In absence of any contemporary estimate of this Duke's character, we may cite one from the pen of a modern writer, himself a citizen of Urbino, and an enthusiastic student of its history. "Although possessing not the marvellous sagacity, the untainted justice, the quick intelligence in public affairs, nor the other brilliant and rare virtues of his ancestors and of his son, which have rendered their names great, their authority respected, their memory dear and popular; he had good sense, military experience, and much fondness for all liberal acquirements. He protected and honoured the first geniuses of his time; and his beneficent actions were splendid even beyond his means. Could one page be blotted from his life, too fatally memorable from its unjust and slippery policy, too detestable and disgraceful to his name; and had his manners been more affable, his nature less impetuous and violent, his temper less overbearing, and his resolutions less inflexible; the people of Urbino would probably have attempted no revolutionary movement, and he would have acquired much of the reputation left by his great-grandfather, and by his estimable son."[74]

For the fine arts he seems to have cared little, and his memory has suffered in consequence of this neglect.
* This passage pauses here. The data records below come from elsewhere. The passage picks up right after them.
-- ==== Sys2Proof/Machine/Step.lean ====
section
/-! DEFINITION. One step of the part, and the placing of an instruction where the next step runs it. -/

namespace Sys2Proof.Machine

/-- One step of the part. -/
def step (s : State) : Host.Outcome State Fault Refusal := stepOf s

/-- The latch of the sequencer that moves next holds the instruction, its bundle has begun to issue, and the
instruction's slot is next. A lone slot word goes to its slot, with NOP in the others (R14). -/
def State.withFetchWord (s : State) (nbits w : Nat) : State :=
  match if nbits = 0 then none else bundleForm w with
  | none => s
  | some (k, _) =>
    let word := if w < 2 ^ 32 then w * 2 ^ (32 * k) else w
    let place (x : Arr) : Arr :=
      { x with latch := BitVec.ofNat 256 word, snap := x.regs, resume := 0, transfer := none, run := .issuing k }
    updCur { s with agenda := [] } place

end Sys2Proof.Machine
end

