/-- R150, R152, R153: the stream forms. A bind or reposition waits in order for the pops issued before it that have beats
left; `STRM.LVL` gives the blocks buffered, with latency 2. -/
def Obligations.StreamForms : Prop :=
  ∀ (s : State) (p : Fin 8) (q h hd : Fin 16) (d o a : Fin 32), s.lets p →
    let x := curA s
    let off := (x.rs o).toNat
    let later (holds : List (Fin 32 × Nat)) (act : Reposition) : State :=
      updCur s fun x => { x with reposition := x.reposition ++ [⟨q, x.nextId, true, false, holds, act⟩] }
    (s.Permits h [Right.read] off 64 64 → (x.rh h).has Right.noise = false → (x.rh hd).valid = true →
      (x.rh hd).has Right.stream = true → (x.rh hd).has Right.read = true ∨ (x.rh hd).has Right.noise = true →
      x.north.form = none → x.north.inbox = [] → x.west.form = none → x.west.inbox = [] →
      exec (.strmBind p q h o hd) s
        = .next (queued (later [] (.bind (x.rh hd) hd x.snap.nseed x.snap.nstep)) (.strmDesc q) (x.rh h)
            (s.objectOffset h off)))
    ∧ (x.reposition = [] → x.streams[q].mode ≠ .unbound →
      let holds := ((x.popsOf q).filter fun m => !m.stalled).map fun m => (m.owner, m.entry)
      exec (.strmAdv p q a) s = .next (later holds (.form (.adv (x.rs a).toNat)))
      ∧ exec (.strmRew p q) s = .next (later holds (.form .rew)))
    ∧ (x.reposition = [] → x.streams[q].mode = .unbound →
      exec (.strmAdv p q a) s = .next (trapped s 2 2 .schedule (BitVec.ofNat 48 (2 + 256 * q.val)))
      ∧ exec (.strmRew p q) s = .next (trapped s 2 2 .schedule (BitVec.ofNat 48 (2 + 256 * q.val))))
    ∧ (x.reposition = [] → x.streams[q].mode = .bound ∨ x.streams[q].mode = .exhausted → ∃ due,
      exec (.strmLvl p d q) s = .next { updCur s fun x => x.pendWrite (.s d (BitVec.ofNat 64 x.streams[q].buf.length)) due
        with freeCtr := s.freeCtr + 1 } ∧ x.acnt < due ∧ due ≤ x.acnt + 2)

/-- R154, R161, R162, R164: the tongs forms of a context that the task owns. `CPY.SET` loads the shadow set, `CPY.GO` starts
or arms it, and each leaves an entry, in the order of the commands to the context; a scheduled context takes `CPY.STAGE`, and
no copy block. That a block whose kind cannot be told yet is checked as it arrives is the model's reading (log entry 84). A
context is busy while a copy is active and while a `CPY.GO` that starts one waits; that one which will start nothing does not
make it busy is the model's reading too (log entry 86).
R135, R154: a tongs context that the task does not own raises the `GRANT` fault. -/
def Obligations.TongsForms : Prop :=
  (∀ (s : State) (p : Fin 8) (n h : Fin 16) (o : Fin 32) (st : BitVec 6) (i : BitVec 8) (b : Fin 32), s.lets p →
    (members s s.cur)[n.val % 4]? = some b → (getA s b).task = (curA s).task →
    let cl := clusterOf b
    let k := 4 * (n.val / 4) + inCluster b
    let t := vget s.clusters[cl].tongs k
    let off := ((curA s).rs o).toNat
    let at' := s.objectOffset h off
    let sh (v : Shadow) : State := putTongs s cl k { t with
      shadow := v, order := (t.pending s).map (fun q => (q.1, q.2.id)) ++ [(s.cur, (curA s).nextId)] }
    let bad : State := trapped s 2 2 .schedule (BitVec.ofNat 48 (5 + 256 * n.val))
    let sets (v : Shadow) : Prop := exec (.cpySet p n h o) s
      = .next (queued (sh v) (.cpyBlock n (curA s).snap.h) ((curA s).rh h) at')
    (s.Permits h [Right.read] off 64 64 → ((curA s).rh h).has Right.noise = false →
      (t.schedule = none → t.shadow ≠ .armed → sets .loaded)
      ∧ (t.schedule = none → t.shadow = .armed → exec (.cpySet p n h o) s = .next bad)
      ∧ (t.schedule.isSome = true → (curA s).queue = [] →
        let seen := (readObj s (curA s).ctx ((curA s).rh h).obj at' 1 [Right.read]).2
        ((∀ v, seen = .value v false → v % 16 = 0 ∨ 4 ≤ v % 16) → sets t.shadow)
        ∧ (∀ v, seen = .value v false → 1 ≤ v % 16 → v % 16 ≤ 3 → exec (.cpySet p n h o) s = .next bad)))
    ∧ (t.schedule = none → t.shadow = .loaded →
      let goes (v : Shadow) : Prop := exec (.cpyGo p n) s = .next (dirtied (queued (sh v) (.cpyGo n) Cap.none 0))
      (t.active.isSome = true → goes .armed)
      ∧ (t.active = none → t.pending s = [] → goes .empty)
      ∧ (∀ q m, t.active = none → t.pending s = [q] → q.2.op = .cpyGo m →
        goes (if t.block.isSome = true ∧ t.armed = false then .armed else .empty)))
    ∧ (t.schedule.isSome = true ∨ t.shadow ≠ .loaded → exec (.cpyGo p n) s = .next bad)
    ∧ (t.schedule.isSome = true →
        exec (.cpyStage p n st) s = .next (queued (sh t.shadow) (.cpyStage n st.toNat) Cap.none 0))
    ∧ (t.schedule = none → exec (.cpyStage p n st) s = .next bad)
    ∧ exec (.cpbinv p i) s = .next (queued s (.cpbinv i) Cap.none 0))
  ∧ (∀ (s : State) (p : Fin 8) (n h : Fin 16) (o : Fin 32) (st : BitVec 6), s.lets p →
    (∀ b, (members s s.cur)[n.val % 4]? = some b → (getA s b).task ≠ (curA s).task) →
    let grant : State := trapped s 2 2 .capability 6
    exec (.cpyGo p n) s = .next grant ∧ exec (.cpyStage p n st) s = .next grant
    ∧ (s.Permits h [Right.read] ((curA s).rs o).toNat 64 64 → ((curA s).rh h).has Right.noise = false →
      exec (.cpySet p n h o) s = .next grant))

/-- R139, R174, R175, R176, R177, R178, R242: the forms that ask the command processor, the walkers and the bank unit. A
bank is granted when it is an upper bank of the slice of one of the task's arrays in this cluster. -/
def Obligations.ServiceForms : Prop :=
  ∀ (s : State) (p pd : Fin 8) (c : Fin 16) (o l : Fin 32) (e : BitVec 16) (n : Fin 32) (r : Role) (v : View), s.lets p →
    let off := ((curA s).rs o).toNat
    let len := ((curA s).rs l).toNat
    let cap := (curA s).rh c
    let at' := s.objectOffset c off
    let known := ∃ v ∈ s.events, v.ctx = (curA s).ctx ∧ v.name = e
    let mine := ∃ b ∈ members s s.cur, clusterOf b = clusterOf s.cur ∧ inCluster b = n.val % 8 / 2
    (s.events.length < 4096 ∨ known → exec (.evSig p e) s = .next (dirtied (queued s (.evSig e) Cap.none 0)))
    ∧ (4096 ≤ s.events.length → ¬ known → exec (.evSig p e) s = .next (trapped s 2 3 .resource (e.setWidth 48)))
    ∧ (s.Permits c [Right.read] off 64 64 → cap.has Right.noise = false →
      exec (.tlaunch p c o) s = .next (dirtied (queued s .launch cap at')))
    ∧ ((s.Permits c [Right.read] off len 1 ∨ s.Permits c [Right.write] off len 1) → cap.has Right.noise = false →
      exec (.probe p pd c o l) s = .next (queued s (.probe pd len ((curA s).acnt + 2048)) cap at'))
    ∧ (s.Permits c [Right.read] off len 1 → cap.has Right.noise = false →
      exec (.unpin p c o l) s = .next (queued s (.unpin len) cap at')
      ∧ exec (.prefetch p c o l) s = .next (queued s (.prefetch len) cap at')
      ∧ exec (.evict p c o l) s = .next (queued s (.evict len) cap at'))
    ∧ (16 ≤ n.val → mine →
      exec (.role p n r v) s
        = .next { dirtied (queued s (.role n r v s.freeCtr) Cap.none 0) with freeCtr := s.freeCtr + 1 })
    ∧ (n.val < 16 ∨ ¬ mine → exec (.role p n r v) s = .next (trapped s 2 2 .capability 6))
Angelo Bronzino is said to have painted him during the life of his father, but the only original portrait I have ever found of him is a miniature in the Pitti Palace. Bernardo Tasso was the laureate of his court, and we shall mention, in chapter L., the friendly welcome extended to that fortune-stricken bard during part of his life-long struggle. Bernardo Capello and Pietro Aretino were among his guests; and Ludovico Domenichini of Piacenza, having dedicated to him an Italian translation of Plutarch's Lives, visited Urbino in 1555 to present the work to his patron.

Guidobaldo left by his first wife one daughter,—

Virginia, married in 1560 to Count Federigo Borromeo, whose premature death is said to have frustrated a project of his uncle, Pius IV., for investing him with Camerino. She afterwards married Ferdinando Orsini, Duke of Gravina, and, dying in childbed, left to her father about 180,000 scudi.

The children of his second marriage were,—

1. Francesco Maria, his heir.

2. Isabella, married in 1565 to NicolÒ Bernardino di Sanseverino, Prince of Bisignano, a Neapolitan nobleman, with a fine fortune, but greatly encumbered. She was a princess of generous and attractive character, and died in 1619 without surviving issue.

3. Lavinia, said in the Venetian Relazione of Zane to have been betrothed to Giacomo Buoncompagno natural son of Gregory XIII., but the nuptials never took place. She afterwards married Alfonso Felice d'Avalos d'Aquino, Marquis of Guasto, son[*75] of the famous Vittoria Colonna, and died in 1632, aged seventy-four.

(From similarity of name, this princess has been confused with her second cousin Lavinia Franciotti della Rovere, wife of Paolo Orsini, whose intimacy with Olympia Morata is well known to those who trace the quickly smothered seeds of Protestantism in Italy.)

Guidobaldo left also two natural daughters,—

1. ——, married, first, to Count Antonio Landriano of Pesaro; secondly, to Signor Pier-Antonio da LunÀ of Castella, in the Milanese.

2. ——, married to Signor Guidobaldo Renier.